Toward an Accessible Set of Chemistry Core Ideas to Help Students Make Sense of Phenomena

organizing core ideas

I attended a professional development session on  by Brett Moulding and Nicole Paulson based on the book they wrote with Rodger Bybee, . My key takeaway from the training is that the cornerstone of the NGSS approach is student explanations of the causes of phenomena they have investigated, accompanied with arguments supported by evidence that aims to convince others why the explanation should be accepted. The purpose of the NGSS is to provide a structure for students to successfully do this. The structure that is promoted by the NGSS to help students achieve this outcome consists of the three dimensions: science and engineering practices, crosscutting concepts, and disciplinary core ideas. The scope of this post is limited to the crosscutting concepts and core ideas.

According to the presenters of the professional development I attended, the crosscutting concepts and core ideas are intended to be used as evidence to support explanations and arguments. I have been thinking that it would be helpful for my students (and for me) to have a succinct and understandable list of the core ideas that apply to Chemistry. I have found several lists of Chemistry core ideas online, but I don’t think I would give the ones I have seen to my students because they are either too long or written with language that I don’t think is suitable for novice learners of Chemistry.

 

 

I have compiled a list of the crosscutting concepts and 12 core ideas for high school Chemistry that my students could use to support the explanations and arguments I will be asking them to write. My goal is for this list to be succinctly written in language that will be accessible/understandable to high school students, yet still be acceptably thorough. My working definition of a core idea is an important idea that is broad enough to be used to help explain or support a wide variety of phenomena and that helps to facilitate making connections across topics of study. I have compiled my list of core ideas from the 1, 2, the Journal of Chemical Education article, 3(available without a JCE subscription), 4 by Atkins that was published in Chemistry Education in New Zealand, and my own reflection. The purpose of this post is to elicit comments, feedback and suggestions from the ChemEd X community so my list can be refined and simplified as much as possible.

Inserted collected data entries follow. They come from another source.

/-- What a started packet may do next. -/
def State.packetOptions (s : State) (st q : Nat) (x : Queue) (k : Packet) : List (Instr × Who) :=
  let w : Who := { st := st, q := q, k := k.idx }
  if !k.started || k.done then [] else
  match typeOf k.bytes with
  | 2 => if k.progress = fieldAt k.bytes 0x18 8 then [(.wloadComplete, w)]
    else if s.mayMove st x.job k then [(.wload, w)] else []
  | 5 | 7 => (match s.soAddress st x.job (fieldAt k.bytes 8 8) true with
    | (s, some pa) => if s.mayEffectPacket st q k pa then [(packetInstr k.bytes, w)] else []
    | (_, none) => [(packetInstr k.bytes, w)])
  | 4 => (match s.soAddress st x.job (fieldAt k.bytes 8 8) false with
    | (s, some pa) => if !s.pageHeld st x.job (fieldAt k.bytes 8 8) 64 .read && jwaitMet k.bytes (s.readJcb pa) then
        [(.jwaitSatisfied, w)] else []
    | (_, none) => [(.jwaitSatisfied, w)])
  | 6 => if k.progress = fieldAt k.bytes 0x18 8 then [(.copyComplete, w)]
    else if s.mayMove st x.job k then [(.copy, w)] else []
  | _ => []

/-- The held LAUNCH or TDEF that may start: the first in the order chosen whose job is the stack's (R60, R75),
though its queue has halted since (log 67). -/
def State.heldOptions (s : State) (st : Nat) : List (Instr × Who) :=
  let k := s.stack st
  if !s.maySpace st then [] else
  (((k.waiting.filterMap fun w => ((s.queue st w.1).packet? w.2).map fun x => (w, x)).filter fun w =>
    k.job = some (s.queue st w.1.1).job && (typeOf w.2.bytes ≠ 1 || s.launchMayStart st w.1.1) &&
      !s.objectHeld st (s.queue st w.1.1).job w.2.bytes).take 1).map fun w =>
      (packetInstr w.2.bytes, { st := st, q := w.1.1, k := w.1.2 })

/-- The first chosen WLOAD, once no launch is in the walker, a pre-empted job's among them, and no iteration is placed
(R59); it starts though its queue has halted since for another packet (log 67). -/
def State.wloadOptions (s : State) (st : Nat) : List (Instr × Who) :=
  match (s.stack st).wloads with
  | (q, idx) :: _ =>
    if s.maySpace st && ((s.queue st q).packet? idx).any (fun k => !k.started && !k.stopped) && s.drained st (fun _ => true) then
      [(.wload, { st := st, q := q, k := idx })] else []
  | [] => []

/-- What the packet processor of a stack may do (R58-R64). -/
def State.processorOptions (s : State) (st : Nat) : List (Instr × Who) :=
  (if s.mayChoose st then [(Instr.packetChoice, ({ st := st } : Who))] else []) ++ s.heldOptions st ++
    s.wloadOptions st ++
    ((List.range 1024).flatMap fun q =>
      let x := s.queue st q
      ((x.unread.filter fun k => !s.pageHeld st x.job (x.slotAt x.next + 8 * k) 8 .read).map fun k =>
        (Instr.packetChoice, ({ st := st, q := q, k := k, up := true } : Who))) ++
        (x.packets.flatMap fun k => s.packetOptions st q x k) ++
        (if x.abortOver then [(.abortDrained, { st := st, q := q })] else []))

end Sys2Proof.Machine
end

Because “crosscutting concepts” are core ideas that can be used to explain ANY phenomenon, regardless of the field of science the phenomenon might be associated with, they are included in this list of core ideas for Chemistry.


Crosscutting Concepts   

Help to Explain Any Phenomenon from All Fields of Science

Systems

  • A system is the matter you are choosing to look at during an investigation. Everything else is the surroundings. The universe consists of the system and its surroundings.
  • The matter in a system is made of atoms that have mass, occupy space, and are arranged in specific patterns.
  • Scale, quantities, and proportions help to define your system.

Patterns

  • Patterns are things you notice that repeat. They can be used as evidence for an argument, to make predictions, or to classify things.
  • All systems go through periods of stability and change. Some systems change quickly while others change slowly. Some systems go through repetitive cycles of change. Equilibrium represents a condition of stability where factors of a system balance each other out.

Causality

  • Cause and effect tells how and why something happens. It forms the premise of an explanation.
  • Matter cycles. It can change appearance and form, but never appears from nowhere or disappears into nothing. The total number of each type of atom remains constant after a physical or chemical change.
  • Energy flows. It is transferred when any kind of change happens and is often seen as movement, sound, light, or temperature changes. Energy flows when heating, working, or radiating takes place. Energy can be stored and converted between various forms as it flows, but it tends to become more spread out in the universe as it moves. Energy never appears from nowhere or disappears into nothing because the total amount of energy in the universe doesn’t change.
  • The shape, arrangement, and structure of a sample of matter determine its properties and ability to perform certain tasks or functions.
  • Forces are a push or pull from interactions that occur between different pieces of matter. Most common phenomena can be connected to electromagnetic forces and/or gravitational forces.
    • Note: I know that Forces are not mentioned as a crosscutting concept, but I think that forces should be mentioned under cause and effect.

 

Core Ideas for Chemistry 

Considered in Addition to the Crosscutting Concepts

Composition of Matter

  • Each atom has a positively charged nucleus, which is made of protons and neutrons, surrounded by negatively charged electrons that move around the nucleus in discrete energy levels.
  • Every substance has a unique set of properties that can be used to describe and identify it.
  • Atoms of different elements show patterns and trends in their properties, which reflect patterns in the structures of their atoms.
  • Particles of matter are always in motion; their speed is directly related to temperature.

Attractions in Matter

  • Electromagnetic forces cause attractions and repulsions in matter. The varying strength of these forces results in the different properties we see across matter.
  • Any bond or attraction is paired with the exchange of a specific amount of energy. The quantity of energy that is required to break a bond or attraction is also the quantity of energy that was released when the bond or attraction originally formed.
  • Bonds form between atoms by the transfer or sharing of electrons so the atoms involved can reach a stable energy condition of having a complete outer electron level.

Changes in Matter

  • Some bonds between atoms are broken and new ones formed during chemical change, which causes atoms to be rearranged and recombined in different ways to form new substances.
  • Atoms retain their identity after chemical change.
  • Chemical change occurs when collisions between particles of matter overcome energy barriers.
  • Energy flow during changes is a balance between the energy required to break bonds and other forces of attraction and the energy released when new bonds and attractions are formed. When a change is exothermic, the newly formed bonds or attractions release more energy than was required to break the original bonds or attractions. The opposite is true of endothermic changes.
  • A change in matter will only occur if energy becomes more spread out in the universe as a result of the change

My hope is that together these concepts and ideas can be used to help write explanations and arguments for all phenomena a high school Chemistry student will encounter.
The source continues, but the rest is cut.